Miss Peregrine’s Home for Peculiar Children already made a wild bang in my head until the end, which is why I clearly admit that I have high expectations on Hollow City. The great thing is that, Hollow City definitely rotates and bends my insights for the peculiar children.  Ransom Riggs clearly enhanced and proved that words can mold to create playful characters yet engaging at the same time. I admired reading Jacob’s point of view and it did not fail me to see the distance between being an ordinary kid and a peculiar one.

First off, I almost feel the loneliness they felt even if they managed to save Miss Peregrine, the peculiar children still felt that their world suddenly crumbled.  As for Jacob, I see him as the boy who was still lost and dense to hear the voices inside his head. Like going back and live an ordinary life. But I liked that part of Jacob that whenever he thinks on going back to the boy he once was, he sees himself not being with Emma and the other peculiars feels like living without any purpose at all. Even from the start, he clearly made up his mind to accept his peculiarity.

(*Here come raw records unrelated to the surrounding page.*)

-- ==== Sys2Proof/Certificates/Slice0/Obligations.lean ====
section
/-! DEFINITION. The statements about the model, from the numbered rules of spec/. A next state is written as the state
before with the fields that change, so each equation says the whole frame as well. -/

open Sys2Proof Sys2Proof.Machine

/-! ## The command word -/

/-- Words written out from the encodings of 30_encoding.md R305 and the examples of R310 decode to their commands, one for
each family (95_test_vectors.md V7.1). -/
def Obligations.SampleWordsDecode : Prop :=
  decodeWord 0x00000000 = .command .nop ∧
  decodeWord 0x00000001 = .command .keyexp ∧
  decodeWord 0x00000F02 = .command (.rkread 15) ∧
  decodeWord 0x00000A26 = .command (.addroundkey 10) ∧
  decodeWord 0x00100010 = .command (.ecbEnc 16) ∧
  decodeWord 0x000F0013 = .command (.cbcDec 15) ∧
  decodeWord 0x00040014 = .command (.ctrXcrypt 4) ∧
  decodeWord 0x00000025 = .command .invMixcolumns ∧
  decodeWord 0x00000030 = .command .gfmul ∧
  decodeWord 0x80000000 = .illegal .reservedBit ∧
  decodeWord 0x000000FF = .illegal .reservedOpcode

/-- Every well-formed command is what its word decodes to (30_encoding.md R301 to R306). -/
def Obligations.DecodeOfEncode : Prop :=
  ∀ i : Instr, i.wf = true → decodeWord (encode i) = .command i

/-- A word that decodes to a command is that command's one word, and the operands fit their fields
(30_encoding.md R301 to R306). -/
def Obligations.EncodeOfDecode : Prop :=
  ∀ (w : Word32) (i : Instr), decodeWord w = .command i → i.wf = true ∧ encode i = w

/-- 30_encoding.md R305 and R306, with the table's match and mask columns written out: a word decodes to the row it matches,
to ILLEGAL if it matches none, and no word matches two rows. -/
def Obligations.DecodeFollowsOpcodeMap : Prop :=
  ∀ w : Word32,
    let r := (w.extractLsb' 8 4).toNat
    let n := (w.extractLsb' 16 5).toNat
    let rows : List (Word32 × Word32 × Instr) :=
      [(0x00000000, 0xFFFFFFFF, .nop), (0x00000001, 0xFFFFFFFF, .keyexp), (0x00000002, 0xFFFFF0FF, .rkread r),
       (0x00000010, 0xFFE0FFFF, .ecbEnc n), (0x00000011, 0xFFE0FFFF, .ecbDec n), (0x00000012, 0xFFE0FFFF, .cbcEnc n),
       (0x00000013, 0xFFE0FFFF, .cbcDec n), (0x00000014, 0xFFE0FFFF, .ctrXcrypt n), (0x00000020, 0xFFFFFFFF, .subbytes),
       (0x00000021, 0xFFFFFFFF, .invSubbytes), (0x00000022, 0xFFFFFFFF, .shiftrows),
       (0x00000023, 0xFFFFFFFF, .invShiftrows), (0x00000024, 0xFFFFFFFF, .mixcolumns),
       (0x00000025, 0xFFFFFFFF, .invMixcolumns), (0x00000026, 0xFFFFF0FF, .addroundkey r), (0x00000030, 0xFFFFFFFF, .gfmul)]
    (∀ row ∈ rows, w &&& row.2.1 = row.1 → decodeWord w = .command row.2.2) ∧
    ((∀ row ∈ rows, w &&& row.2.1 ≠ row.1) → ∃ why, decodeWord w = .illegal why) ∧
    rows.Pairwise (fun a b => ¬ (w &&& a.2.1 = a.1 ∧ w &&& b.2.1 = b.1))

/-- 30_encoding.md R307: a reserved OP, or a 1 in a bit outside the command's fields, fails with ERR_ILLEGAL and changes
nothing else; the only word that decodes to NOP is 0. -/
def Obligations.ReservedWordsFailIllegal : Prop :=
  ∀ (w : Word32) (s : State),
    (let op := (w.extractLsb' 0 8).toNat
     (0x03 ≤ op ∧ op ≤ 0x0F) ∨ (0x15 ≤ op ∧ op ≤ 0x1F) ∨ (0x27 ≤ op ∧ op ≤ 0x2F) ∨ 0x31 ≤ op →
      runCommand w s = .next { s with err := 0x01 }) ∧
    (∀ m : Mnemonic, w.extractLsb' 0 8 = m.op → (w &&& m.mask) >>> 8 ≠ 0 →
      runCommand w s = .next { s with err := 0x01 }) ∧
    (decodeWord w = .command .nop ↔ w = 0)

/-- 30_encoding.md R310: the word of a `cmd` line, the operands the assembler refuses, and the four examples. -/
def Obligations.CommandLineWord : Prop :=
  (∀ (m : Mnemonic) (ridx len : Option Nat),
    (((ridx.isSome = true → m = .rkread ∨ m = .addroundkey) ∧
      (len.isSome = true → m = .ecbEnc ∨ m = .ecbDec ∨ m = .cbcEnc ∨ m = .cbcDec ∨ m = .ctrXcrypt) ∧
      ridx.getD 0 ≤ 15 ∧ len.getD 0 ≤ 31) →
      assembleLine (.cmd m ridx len) =
        some [.write 4 0x08 (m.op.setWidth 32 ||| (BitVec.ofNat 32 (ridx.getD 0) <<< 8)
          ||| (BitVec.ofNat 32 (len.getD 0) <<< 16))]) ∧
    (¬ ((ridx.isSome = true → m = .rkread ∨ m = .addroundkey) ∧
      (len.isSome = true → m = .ecbEnc ∨ m = .ecbDec ∨ m = .cbcEnc ∨ m = .cbcDec ∨ m = .ctrXcrypt) ∧
      ridx.getD 0 ≤ 15 ∧ len.getD 0 ≤ 31) →
      assembleLine (.cmd m ridx len) = none)) ∧
  assembleLine (.cmd .keyexp none none) = some [.write 4 0x08 0x00000001] ∧
  assembleLine (.cmd .addroundkey (some 10) none) = some [.write 4 0x08 0x00000A26] ∧
  assembleLine (.cmd .ecbEnc none (some 16)) = some [.write 4 0x08 0x00100010] ∧
  assembleLine (.cmd .ctrXcrypt none (some 4)) = some [.write 4 0x08 0x00040014]

/-! ## The bus -/

/-- 20_memory.md R207: the read value of every byte of the window; a read changes nothing but the list of values the host
has read. -/
def Obligations.ReadValueOfEachByte : Prop :=
  (∀ (s : State) (x : BitVec 8),
    let n := x.toNat
    readByte s x =
      if n = 0x00 then (if s.ctrLe then 0x01 else 0x00)
      else if n = 0x04 then s.err
      else if n = 0x05 then (if s.rkValid then 0x01 else 0x00)
      else if n = 0x0C then s.gfA
      else if n = 0x0D then s.gfB
      else if n = 0x0E then s.gfP
      else if n < 0x10 then 0x00
      else if n < 0x20 then s.key.byte (Fin.ofNat 16 (n - 0x10))
      else if n < 0x30 then s.iv.byte (Fin.ofNat 16 (n - 0x20))
      else if n < 0x40 then s.din.byte (Fin.ofNat 16 (n - 0x30))
      else if n < 0x50 then s.dout.byte (Fin.ofNat 16 (n - 0x40))
      else if n < 0x60 then s.st.byte (Fin.ofNat 16 (n - 0x50))
      else 0x00) ∧
  (∀ (s t : State) (n : Nat) (o : BitVec 8), hostAccess (.read n o) s = .next t → t = { s with reads := t.reads })

/-- 20_memory.md R208: the effect of a byte write to every byte of the window but CMD's. -/
def Obligations.WriteEffectOfEachByte : Prop :=
  ∀ (s : State) (x : BitVec 8) (d : Byte),
    let n := x.toNat
    (n < 0x08 ∨ 0x0C ≤ n) →
    writeByte x d s =
      if n = 0x00 then { s with ctrLe := d.getLsbD 0 }
      else if n = 0x0C then { s with gfA := d }
      else if n = 0x0D then { s with gfB := d }
      else if n < 0x10 then s
      else if n < 0x20 then { s with key := s.key.setByte (Fin.ofNat 16 (n - 0x10)) d, rkValid := false }
      else if n < 0x30 then { s with iv := s.iv.setByte (Fin.ofNat 16 (n - 0x20)) d }
      else if n < 0x40 then { s with din := s.din.setByte (Fin.ofNat 16 (n - 0x30)) d }
      else if n < 0x50 then s
      else if n < 0x60 then { s with st := s.st.setByte (Fin.ofNat 16 (n - 0x50)) d }
      else s

/-- 20_memory.md R205: the value a 4-byte or a 1-byte read returns, byte `o+k` in bits `[8k+7:8k]`. -/
def Obligations.ReadLanesLittleEndian : Prop :=
  ∀ (s : State) (o : BitVec 8),
    (o.toNat % 4 = 0 →
      hostAccess (.read 4 o) s = .next { s with reads := s.reads ++ [.word
        ((readByte s o).setWidth 32 ||| ((readByte s (o + 1)).setWidth 32 <<< 8)
          ||| ((readByte s (o + 2)).setWidth 32 <<< 16) ||| ((readByte s (o + 3)).setWidth 32 <<< 24))] }) ∧
    hostAccess (.read 1 o) s = .next { s with reads := s.reads ++ [.byte (readByte s o)] }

It satisfies me even more that despite their journey to bring back the human form of Miss Peregrine, they still have the guts and courage to make some jokes out of it, just to free their burden at one point. I still see their childhood beyond it, beneath their very old age of existence. And as a reader, it brings me comfort that somehow, things loosen up for them.

Hollow City also shows more peculiarities of every event. In which I dearly adore. I even see their other power and some secrets that they wanted to hide forever as much as possible. Because even on the first book I am already curious with the very details of their other life before they were found by Miss Peregrine. The second book emphasizes the life of the peculiar children that is why on every page, I sometimes read it over and over again just to go back and imagine again how their life looks like before they discovered that they were peculiar.

The places they went through are clearly described and I was engulfed with it. I loved the way Ransom Riggs describes an entirely wrecked city yet it feels completely pleasing in my mind. I’m not stating that I love wrecked places but it’s the words that will effortlessly walk you through the places they’ve been is majestic.
There parts that totally devastates me and of course, I won’t write it on this post because I will spoil anything and I don’t want to do that. But for me, it looks great to see how the peculiar children became more challenging and aware to the fact that they were clearly outnumbered.


At the end of the Hollow City, it undeniably made a hole in my chest. I kept on thinking “Why on earth it has to be that way?” or “What they are supposed to do next” and “Damn, wights. ” The end will give you the ache all over your heart. Moreover, Hollow City definitely the perfect sequel that will definitely makes the readers swept off with the characters. It shows the twisted situations of being brave and to stand out to fight even in the most crucial times. I even loved how Hollow City made the characters even more mature enough to decide between love and responsibility.